### Directions for this task
Within the records below, reproduce without change the lines from the line that has "decode 0x0230ABCD = .ok" through the line that has "decode 0x21012340 = .ok", and only those.

### Extracted entries
-- ==== Sys2Proof/Tests/Slice0.lean ====
section
/-! SUPPORT. The model's own tests. Expected values come from spec/: the examples of the rules and the
vectors of 95_test_vectors.md. `test_…` is a check of the model; `witness_…` shows states and operands
that meet the hypotheses of a statement, each of its clauses at a boundary, and what the command then
answers. -/

namespace Sys2Proof.Tests

set_option Elab.async false

open Sys2Proof.Machine

/-! ## Helpers -/

/-- The state after a command; the state before it if there were none. -/
def after (i : Instr) (s : State) : State :=
  match exec i s with
  | .next t => t
  | .fault _ => s
  | .refused _ => s

/-- The result code of a command. -/
def code (i : Instr) (s : State) : Nat := (after i s).result.toNat

/-- The state after a step; the state before it where the step stops. -/
def stepped (s : State) : State :=
  match step s with
  | .next t => t
  | .fault _ => s
  | .refused _ => s

/-- The refusal of a step. -/
def refusal (s : State) : Option Refusal :=
  match step s with
  | .next _ => none
  | .fault _ => none
  | .refused r => some r

/-- A machine after power-on with 1024 bytes of memory, all zero. -/
def lab : State := State.powerOn { cells := [] } ⟨1024, by decide⟩

/-- `KA` of 95_test_vectors.md. -/
def keyA : Block := 0x000102030405060708090A0B0C0D0E0F

/-- `KB` of 95_test_vectors.md. -/
def keyB : Block := 0x101112131415161718191A1B1C1D1E1F

/-- `KG` of 95_test_vectors.md. -/
def keyG : Block := 0x202122232425262728292A2B2C2D2E2F

/-- The plaintext of FIPS-197 C.1. -/
def plain : Block := 0x00112233445566778899AABBCCDDEEFF

/-- `lab` with `K[0]` expanded from `KA`. -/
def labK : State := lab.setK 0 { st := .initialized, rk := keyExpansion keyA }

/-- `lab` with `P[0]` made from `KA`. -/
def labP : State := lab.setP 0 { st := .initialized, rk := prpKeyExpand (keyExpansion keyA) }

/-- Params of a scheme. -/
def par (scheme : Scheme) (n bp : Nat) : Params :=
  { init := true, scheme := scheme, nbits := BitVec.ofNat 32 n, bp := BitVec.ofNat 32 bp }

/-- `s` with these numbers in `X[1]` to `X[4]`. -/
def withX (s : State) (a b c d : Nat) : State :=
  (((s.setX 1 (BitVec.ofNat 64 a)).setX 2 (BitVec.ofNat 64 b)).setX 3 (BitVec.ofNat 64 c)).setX 4
    (BitVec.ofNat 64 d)

/-- `lab` with a SecretKey `S[0]` of `KA`, `KB`, a descriptor `C[0]` at `base`, both under `p`, and the
message `m` in `X[1]`. -/
def labOre (p : Params) (st : CtState) (base m : Nat) : State :=
  ((lab.setS 0 { st := .initialized, par := p, prf := keyExpansion keyA, prp := keyExpansion keyB }).setC
    0 { st := st, par := p, base := BitVec.ofNat 64 base }).setX 1 (BitVec.ofNat 64 m)

/-- `lab` with two populated descriptors at `0x100` and `0x200`. -/
def labTwo (p q : Params) (a b : List Byte) : State :=
  ((lab.setC 0 { st := .populated, par := p, base := 0x100 }).setC 1
    { st := .populated, par := q, base := 0x200 }).setMem
    ((lab.mem.writeBytes 0x100 a).writeBytes 0x200 b)

/-- A line of assembly. -/
def line (m : Mnemonic) (operands : List AsmOperand) : AsmLine := { mnemonic := m, operands := operands }

/-! ## Well-formed lines: one ill-formed line for each check (30_encoding.md R80 to R85) -/

theorem test_wf_accepts : (line .LI [.reg .x 3, .imm 0x1234]).WellFormed ∧ (line .NOP []).WellFormed ∧
    (line .PRFM [.reg .k 0, .reg .x 1, .reg .x 2, .reg .x 3, .reg .x 15]).WellFormed := by decide

theorem test_wf_too_few_operands : (line .LI [.reg .x 3]).check = .error .operandCount := by decide

theorem test_wf_too_many_operands : (line .NOP [.reg .x 3]).check = .error .operandCount := by decide

theorem test_wf_wrong_file : (line .KEXP [.reg .k 0, .reg .x 1]).check = .error .wrongKind := by decide

theorem test_wf_register_for_immediate : (line .LI [.reg .x 3, .reg .x 4]).check = .error .wrongKind := by
  decide

theorem test_wf_immediate_for_register : (line .GNEXT [.imm 3]).check = .error .wrongKind := by decide

theorem test_wf_register_number : (line .KCLR [.reg .k 15]).WellFormed ∧
    (line .KCLR [.reg .k 16]).check = .error .registerRange := by decide

theorem test_wf_immediate : (line .LI [.reg .x 3, .imm 65535]).WellFormed ∧
    (line .LI [.reg .x 3, .imm 65536]).check = .error .immediateRange := by decide

theorem test_wf_wide_immediate : (line .LI64 [.reg .x 3, .imm (2 ^ 64)]).check = .error .immediateRange ∧
    (line .LB128 [.reg .b 0, .reg .x 1, .reg .x 2, .imm (2 ^ 128)]).check = .error .immediateRange := by
  decide

/-- R83's example. -/
theorem test_assemble_line : assemble (line .AESE [.reg .b 2, .reg .k 0, .reg .b 1]) = .ok [0x14201000] := by
  decide

theorem test_assemble_refuses : assemble (line .AESE [.reg .b 2, .reg .b 0, .reg .b 1]) = .error .wrongKind := by
  decide

/-- R84: four commands, `LI` first. -/
theorem test_assemble_li64 : assemble (line .LI64 [.reg .x 5, .imm 0x0001020304050607]) =
    .ok [0x01500001, 0x02500203, 0x02500405, 0x02500607] := by decide

/-- R80 to R83: lines of 95_test_vectors.md's form, a comment, a line without a mnemonic. -/
theorem test_assemble_text : assembleText "AESE b2, k0, b1".toList = .ok [0x14201000] ∧
    assembleText "LI x3, 0x1234 ; a message".toList = .ok [0x01301234] ∧
    assembleText "PINITL pr1,x1,x2".toList = .ok [0x51112000] ∧ assembleText "NOP".toList = .ok [0] ∧
    assembleText "  ; nothing".toList = .ok [] := by decide +kernel

theorem test_wf_unknown_mnemonic : assembleText "nop".toList = .error .unknownMnemonic ∧
    assembleText "LI128 x3, 1".toList = .error .unknownMnemonic := by decide +kernel

theorem test_wf_bad_operand : assembleText "KCLR q1".toList = .error .badOperand ∧
    assembleText "KCLR k16".toList = .error .registerRange ∧
    assembleText "KCLR pr1".toList = .error .wrongKind ∧
    assembleText "LI x3, 65536".toList = .error .immediateRange ∧
    assembleText "LI x3, 12Z".toList = .error .badOperand := by decide +kernel

/-! ## Decoding: the spec's own words, then one word of each command with distinct operands -/

theorem test_decode_data_movement : decode 0x00000000 = .ok .nop ∧ decode 0x01301234 = .ok (.li 3 0x1234) ∧
    decode 0x0230ABCD = .ok (.lih 3 0xABCD) ∧ decode 0x03012000 = .ok (.mkb 0 1 2) ∧
    decode 0x04500000 = .ok (.xbh 5 0) ∧ decode 0x05600000 = .ok (.xbl 6 0) ∧
    decode 0x06140000 = .ok (.ldb 1 4) ∧ decode 0x07240000 = .ok (.stb 2 4) := by decide

theorem test_decode_block_cipher : decode 0x10300000 = .ok (.kgen 3) ∧ decode 0x11120000 = .ok (.kexp 1 2) ∧
    decode 0x12112000 = .ok (.kexpm 1 1 2) ∧ decode 0x12123000 = .ok (.kexpm 1 2 3) ∧
    decode 0x13F00000 = .ok (.kclr 15) ∧ decode 0x14201000 = .ok (.aese 2 0 1) ∧
    decode 0x14123000 = .ok (.aese 1 2 3) ∧ decode 0x15012300 = .ok (.aesem 0 1 2 3) := by decide

theorem test_decode_prf_and_oracle : decode 0x20123000 = .ok (.prf 1 2 3) ∧
    decode 0x21012340 = .ok (.prfm 0 1 2 3 4) ∧ decode 0x24710000 = .ok (.ro 7 1 0) ∧
    decode 0x24123000 = .ok (.ro 1 2 3) ∧ decode 0x25123000 = .ok (.rom 1 2 3 0) ∧
    decode 0x25123400 = .ok (.rom 1 2 3 4) := by decide

theorem test_decode_prp : decode 0x30120000 = .ok (.pkexp 1 2) ∧ decode 0x31A00000 = .ok (.pclr 10) ∧
    decode 0x32301200 = .ok (.prpe 3 0 1 2) ∧ decode 0x33123400 = .ok (.prpd 1 2 3 4) ∧
    decode 0x34012000 = .ok (.prpea 0 1 2) ∧ decode 0x35123000 = .ok (.prpda 1 2 3) := by decide

theorem test_decode_generator : decode 0x40100000 = .ok (.gnext 1) ∧ decode 0x41000000 = .ok (.gseed 0) ∧
    decode 0x41700000 = .ok (.gseed 7) := by decide

theorem test_decode_objects : decode 0x50012000 = .ok (.pinitb 0 1 2) ∧ decode 0x51112000 = .ok (.pinitl 1 1 2) ∧
    decode 0x51123000 = .ok (.pinitl 1 2 3) ∧ decode 0x52510000 = .ok (.csize 5 1) ∧
    decode 0x53510000 = .ok (.cszl 5 1) ∧ decode 0x54510000 = .ok (.cszr 5 1) ∧
    decode 0x55120000 = .ok (.setup 1 2) ∧ decode 0x56010100 = .ok (.skset 0 1 0 1) ∧
    decode 0x56123400 = .ok (.skset 1 2 3 4) ∧ decode 0x57300000 = .ok (.sclr 3) ∧
    decode 0x58013000 = .ok (.cinit 0 1 3) ∧ decode 0x59114000 = .ok (.cload 1 1 4) ∧
    decode 0x59123000 = .ok (.cload 1 2 3) ∧ decode 0x5A800000 = .ok (.cclr 8) := by decide

theorem test_decode_ore : decode 0x60001000 = .ok (.oreenc 0 0 1) ∧ decode 0x60123000 = .ok (.oreenc 1 2 3) ∧
    decode 0x61201000 = .ok (.orecmp 2 0 1) ∧ decode 0x70123000 = .ok (.obenc 1 2 3) ∧
    decode 0x71201000 = .ok (.obcmp 2 0 1) ∧ decode 0x71123000 = .ok (.obcmp 1 2 3) := by decide

/-- R76, R77, R90: reserved opcodes, and a nonzero must-be-zero field of each format. -/
theorem test_decode_illegal : decode 0x00000001 = .error (.nonzeroMbz 0x00) ∧
    decode 0x01010000 = .error (.nonzeroMbz 0x01) ∧ decode 0x10310000 = .error (.nonzeroMbz 0x10) ∧
    decode 0x06141000 = .error (.nonzeroMbz 0x06) ∧ decode 0x14201100 = .error (.nonzeroMbz 0x14) ∧
    decode 0x15012310 = .error (.nonzeroMbz 0x15) ∧ decode 0x21012341 = .error (.nonzeroMbz 0x21) ∧
    decode 0x08000000 = .error (.unassignedOpcode 0x08) ∧ decode 0x22000000 = .error (.unassignedOpcode 0x22) ∧
    decode 0x5B000000 = .error (.unassignedOpcode 0x5B) ∧
    decode 0xFFFFFFFF = .error (.unassignedOpcode 0xFF) := by decide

### Solved problem
    decode 0x0230ABCD = .ok (.lih 3 0xABCD) ∧ decode 0x03012000 = .ok (.mkb 0 1 2) ∧
    decode 0x04500000 = .ok (.xbh 5 0) ∧ decode 0x05600000 = .ok (.xbl 6 0) ∧
    decode 0x06140000 = .ok (.ldb 1 4) ∧ decode 0x07240000 = .ok (.stb 2 4) := by decide

theorem test_decode_block_cipher : decode 0x10300000 = .ok (.kgen 3) ∧ decode 0x11120000 = .ok (.kexp 1 2) ∧
    decode 0x12112000 = .ok (.kexpm 1 1 2) ∧ decode 0x12123000 = .ok (.kexpm 1 2 3) ∧
    decode 0x13F00000 = .ok (.kclr 15) ∧ decode 0x14201000 = .ok (.aese 2 0 1) ∧
    decode 0x14123000 = .ok (.aese 1 2 3) ∧ decode 0x15012300 = .ok (.aesem 0 1 2 3) := by decide

theorem test_decode_prf_and_oracle : decode 0x20123000 = .ok (.prf 1 2 3) ∧
    decode 0x21012340 = .ok (.prfm 0 1 2 3 4) ∧ decode 0x24710000 = .ok (.ro 7 1 0) ∧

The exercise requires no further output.